DATA SECTION START

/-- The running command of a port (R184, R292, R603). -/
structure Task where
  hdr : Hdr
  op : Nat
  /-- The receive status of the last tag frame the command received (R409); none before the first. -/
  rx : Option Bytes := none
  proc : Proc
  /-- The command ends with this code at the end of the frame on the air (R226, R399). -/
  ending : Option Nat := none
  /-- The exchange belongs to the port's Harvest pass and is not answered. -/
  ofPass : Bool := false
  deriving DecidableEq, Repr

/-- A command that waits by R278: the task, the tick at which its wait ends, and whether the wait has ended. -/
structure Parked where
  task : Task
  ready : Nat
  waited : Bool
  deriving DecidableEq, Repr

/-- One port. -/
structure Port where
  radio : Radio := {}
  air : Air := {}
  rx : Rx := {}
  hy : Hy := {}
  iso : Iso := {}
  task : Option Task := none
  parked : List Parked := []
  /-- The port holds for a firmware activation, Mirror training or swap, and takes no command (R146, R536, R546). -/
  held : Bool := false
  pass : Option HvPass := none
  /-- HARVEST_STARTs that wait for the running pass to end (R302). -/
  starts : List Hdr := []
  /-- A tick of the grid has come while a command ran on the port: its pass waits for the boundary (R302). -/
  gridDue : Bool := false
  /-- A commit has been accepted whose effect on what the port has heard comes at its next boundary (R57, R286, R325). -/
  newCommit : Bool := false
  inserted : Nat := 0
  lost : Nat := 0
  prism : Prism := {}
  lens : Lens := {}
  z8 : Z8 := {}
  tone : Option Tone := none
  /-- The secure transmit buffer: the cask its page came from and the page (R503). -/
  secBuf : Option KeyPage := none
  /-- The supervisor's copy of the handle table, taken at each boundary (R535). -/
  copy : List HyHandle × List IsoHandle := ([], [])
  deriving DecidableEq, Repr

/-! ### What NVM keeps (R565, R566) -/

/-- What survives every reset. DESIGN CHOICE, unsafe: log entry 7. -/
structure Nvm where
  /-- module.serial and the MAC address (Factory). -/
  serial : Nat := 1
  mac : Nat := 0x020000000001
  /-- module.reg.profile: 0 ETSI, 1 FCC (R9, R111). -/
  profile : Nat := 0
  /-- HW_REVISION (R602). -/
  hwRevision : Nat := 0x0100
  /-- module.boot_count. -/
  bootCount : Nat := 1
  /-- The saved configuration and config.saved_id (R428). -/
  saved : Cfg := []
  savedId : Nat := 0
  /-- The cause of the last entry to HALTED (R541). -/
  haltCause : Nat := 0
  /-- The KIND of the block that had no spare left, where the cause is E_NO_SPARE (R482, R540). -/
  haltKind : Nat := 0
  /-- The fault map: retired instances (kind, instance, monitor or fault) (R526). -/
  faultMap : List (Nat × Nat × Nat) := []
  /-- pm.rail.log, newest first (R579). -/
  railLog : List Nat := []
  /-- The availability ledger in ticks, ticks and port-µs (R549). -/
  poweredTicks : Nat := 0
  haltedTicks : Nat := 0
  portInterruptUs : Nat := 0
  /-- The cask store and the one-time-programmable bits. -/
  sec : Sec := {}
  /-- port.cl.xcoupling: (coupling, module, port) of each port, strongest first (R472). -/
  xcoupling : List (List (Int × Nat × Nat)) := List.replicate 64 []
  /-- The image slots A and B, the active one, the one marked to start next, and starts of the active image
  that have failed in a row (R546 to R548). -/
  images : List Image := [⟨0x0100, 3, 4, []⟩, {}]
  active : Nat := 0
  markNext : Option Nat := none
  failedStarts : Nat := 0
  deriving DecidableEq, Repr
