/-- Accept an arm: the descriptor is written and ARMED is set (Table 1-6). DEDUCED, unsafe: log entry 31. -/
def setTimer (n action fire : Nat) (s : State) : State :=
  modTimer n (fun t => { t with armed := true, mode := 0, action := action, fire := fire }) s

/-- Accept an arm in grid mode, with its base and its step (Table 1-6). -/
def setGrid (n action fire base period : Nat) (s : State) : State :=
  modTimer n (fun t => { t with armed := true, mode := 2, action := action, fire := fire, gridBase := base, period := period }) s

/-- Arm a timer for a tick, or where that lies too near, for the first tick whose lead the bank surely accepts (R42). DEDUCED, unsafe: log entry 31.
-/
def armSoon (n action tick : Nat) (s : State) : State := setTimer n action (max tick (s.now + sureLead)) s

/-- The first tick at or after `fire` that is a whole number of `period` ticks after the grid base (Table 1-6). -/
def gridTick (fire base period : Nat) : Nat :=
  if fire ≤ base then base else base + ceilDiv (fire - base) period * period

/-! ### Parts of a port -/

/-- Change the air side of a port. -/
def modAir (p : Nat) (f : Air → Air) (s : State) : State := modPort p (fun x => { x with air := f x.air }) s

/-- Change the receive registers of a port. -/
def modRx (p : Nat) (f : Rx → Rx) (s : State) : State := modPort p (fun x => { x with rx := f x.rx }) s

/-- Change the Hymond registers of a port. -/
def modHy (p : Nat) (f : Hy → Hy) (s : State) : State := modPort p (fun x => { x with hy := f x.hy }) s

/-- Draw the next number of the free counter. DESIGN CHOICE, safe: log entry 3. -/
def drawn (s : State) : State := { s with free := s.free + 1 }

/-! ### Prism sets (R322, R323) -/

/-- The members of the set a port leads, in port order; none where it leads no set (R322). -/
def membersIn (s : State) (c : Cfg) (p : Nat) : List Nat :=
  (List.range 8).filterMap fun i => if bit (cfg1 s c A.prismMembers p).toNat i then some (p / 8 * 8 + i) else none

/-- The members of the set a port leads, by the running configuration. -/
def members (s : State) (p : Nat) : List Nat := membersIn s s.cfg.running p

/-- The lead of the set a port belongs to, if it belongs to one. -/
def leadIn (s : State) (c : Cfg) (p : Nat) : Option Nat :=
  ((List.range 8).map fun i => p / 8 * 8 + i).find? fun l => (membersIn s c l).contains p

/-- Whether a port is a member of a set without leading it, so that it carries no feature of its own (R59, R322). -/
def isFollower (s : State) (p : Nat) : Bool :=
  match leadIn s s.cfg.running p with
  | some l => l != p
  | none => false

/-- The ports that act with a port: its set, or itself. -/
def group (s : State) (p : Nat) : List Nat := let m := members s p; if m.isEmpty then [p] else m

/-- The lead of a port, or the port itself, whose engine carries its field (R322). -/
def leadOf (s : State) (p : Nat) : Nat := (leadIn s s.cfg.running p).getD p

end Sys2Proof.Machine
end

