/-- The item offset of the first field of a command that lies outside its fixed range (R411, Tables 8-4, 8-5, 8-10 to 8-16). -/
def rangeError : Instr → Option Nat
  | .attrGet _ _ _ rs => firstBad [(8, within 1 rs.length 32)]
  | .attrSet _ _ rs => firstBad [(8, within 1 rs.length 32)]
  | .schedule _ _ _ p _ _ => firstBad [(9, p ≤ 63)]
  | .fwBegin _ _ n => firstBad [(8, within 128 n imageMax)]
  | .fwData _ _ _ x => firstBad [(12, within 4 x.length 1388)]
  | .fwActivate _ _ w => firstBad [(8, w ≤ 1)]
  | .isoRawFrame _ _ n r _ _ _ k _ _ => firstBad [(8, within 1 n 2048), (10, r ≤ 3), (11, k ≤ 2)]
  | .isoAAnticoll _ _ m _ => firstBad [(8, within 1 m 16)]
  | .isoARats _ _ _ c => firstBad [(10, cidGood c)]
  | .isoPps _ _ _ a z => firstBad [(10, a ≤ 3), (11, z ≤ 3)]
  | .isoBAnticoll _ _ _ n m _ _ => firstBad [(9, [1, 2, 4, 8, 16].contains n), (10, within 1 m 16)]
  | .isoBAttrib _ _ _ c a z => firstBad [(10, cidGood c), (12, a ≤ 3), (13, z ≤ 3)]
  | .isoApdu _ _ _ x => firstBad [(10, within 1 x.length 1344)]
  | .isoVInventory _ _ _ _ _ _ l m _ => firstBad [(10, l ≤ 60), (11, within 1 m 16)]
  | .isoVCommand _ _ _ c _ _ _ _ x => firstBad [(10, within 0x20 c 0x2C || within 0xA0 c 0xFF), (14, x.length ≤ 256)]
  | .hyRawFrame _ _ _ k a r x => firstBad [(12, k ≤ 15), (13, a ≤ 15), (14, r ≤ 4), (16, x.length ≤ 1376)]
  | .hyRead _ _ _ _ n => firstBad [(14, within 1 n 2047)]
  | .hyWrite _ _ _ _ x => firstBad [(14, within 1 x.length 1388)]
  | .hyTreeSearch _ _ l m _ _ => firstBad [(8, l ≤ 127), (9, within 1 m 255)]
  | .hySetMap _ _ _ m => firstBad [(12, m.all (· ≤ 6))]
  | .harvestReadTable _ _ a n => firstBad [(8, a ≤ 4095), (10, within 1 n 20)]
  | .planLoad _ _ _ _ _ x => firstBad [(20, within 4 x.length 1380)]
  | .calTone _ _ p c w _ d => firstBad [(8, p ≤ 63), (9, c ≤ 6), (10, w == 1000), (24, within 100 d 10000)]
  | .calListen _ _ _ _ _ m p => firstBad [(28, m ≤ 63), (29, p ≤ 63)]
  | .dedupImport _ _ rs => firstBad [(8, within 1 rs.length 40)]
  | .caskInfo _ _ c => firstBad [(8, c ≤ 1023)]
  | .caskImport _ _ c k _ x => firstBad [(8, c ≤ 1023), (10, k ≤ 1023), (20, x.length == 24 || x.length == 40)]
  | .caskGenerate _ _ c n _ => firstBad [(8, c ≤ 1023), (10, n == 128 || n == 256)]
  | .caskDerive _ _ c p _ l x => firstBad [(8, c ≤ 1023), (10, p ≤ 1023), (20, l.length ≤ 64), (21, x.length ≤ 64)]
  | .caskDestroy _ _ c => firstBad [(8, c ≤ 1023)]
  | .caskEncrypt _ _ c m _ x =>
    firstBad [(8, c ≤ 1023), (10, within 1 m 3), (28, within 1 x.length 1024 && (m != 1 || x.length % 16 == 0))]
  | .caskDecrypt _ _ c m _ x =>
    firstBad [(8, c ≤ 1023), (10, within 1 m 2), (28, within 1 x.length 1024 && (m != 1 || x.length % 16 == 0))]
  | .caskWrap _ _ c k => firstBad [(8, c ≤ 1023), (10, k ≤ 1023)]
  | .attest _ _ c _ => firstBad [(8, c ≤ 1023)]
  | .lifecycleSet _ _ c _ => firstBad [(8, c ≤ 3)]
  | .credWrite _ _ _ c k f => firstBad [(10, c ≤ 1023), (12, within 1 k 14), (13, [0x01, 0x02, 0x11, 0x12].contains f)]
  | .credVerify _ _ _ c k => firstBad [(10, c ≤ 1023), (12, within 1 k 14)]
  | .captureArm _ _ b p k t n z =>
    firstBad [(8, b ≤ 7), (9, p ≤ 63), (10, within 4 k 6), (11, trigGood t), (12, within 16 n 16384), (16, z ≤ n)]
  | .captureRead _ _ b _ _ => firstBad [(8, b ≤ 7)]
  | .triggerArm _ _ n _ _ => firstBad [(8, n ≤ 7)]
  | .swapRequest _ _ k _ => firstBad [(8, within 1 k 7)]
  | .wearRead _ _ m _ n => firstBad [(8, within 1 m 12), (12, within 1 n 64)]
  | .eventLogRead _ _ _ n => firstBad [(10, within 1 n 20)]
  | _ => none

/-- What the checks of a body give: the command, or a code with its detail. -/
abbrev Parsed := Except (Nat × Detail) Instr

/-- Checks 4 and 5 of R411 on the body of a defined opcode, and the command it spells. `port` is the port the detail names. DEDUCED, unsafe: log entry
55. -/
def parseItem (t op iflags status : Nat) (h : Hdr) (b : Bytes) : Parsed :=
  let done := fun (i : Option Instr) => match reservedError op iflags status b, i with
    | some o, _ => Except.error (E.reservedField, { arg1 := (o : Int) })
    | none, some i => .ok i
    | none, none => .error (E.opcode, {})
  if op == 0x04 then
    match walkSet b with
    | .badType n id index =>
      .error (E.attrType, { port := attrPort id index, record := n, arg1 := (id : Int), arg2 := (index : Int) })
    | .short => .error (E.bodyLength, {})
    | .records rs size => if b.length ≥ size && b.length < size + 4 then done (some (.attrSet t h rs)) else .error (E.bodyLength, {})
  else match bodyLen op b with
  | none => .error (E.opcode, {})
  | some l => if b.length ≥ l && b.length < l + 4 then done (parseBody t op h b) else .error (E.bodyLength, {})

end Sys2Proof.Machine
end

DATA SECTION END

# [INSTRUCTIONS FOR THE TASK]
Exact duplication is required for the lines above, from the line that contains "one-time-programmable bits. -/" to the line that contains "mode := 0, action", inclusive; omit all others.

# [SOLUTION BELOW]
  /-- The cask store and the one-time-programmable bits. -/
  sec : Sec := {}
  /-- port.cl.xcoupling: (coupling, module, port) of each port, strongest first (R472). -/
  xcoupling : List (List (Int × Nat × Nat)) := List.replicate 64 []
  /-- The image slots A and B, the active one, the one marked to start next, and starts of the active image
  that have failed in a row (R546 to R548). -/
  images : List Image := [⟨0x0100, 3, 4, []⟩, {}]
  active : Nat := 0
  markNext : Option Nat := none
  failedStarts : Nat := 0
  deriving DecidableEq, Repr
/-- Accept an arm: the descriptor is written and ARMED is set (Table 1-6). DEDUCED, unsafe: log entry 31. -/
def setTimer (n action fire : Nat) (s : State) : State :=
  modTimer n (fun t => { t with armed := true, mode := 0, action := action, fire := fire }) s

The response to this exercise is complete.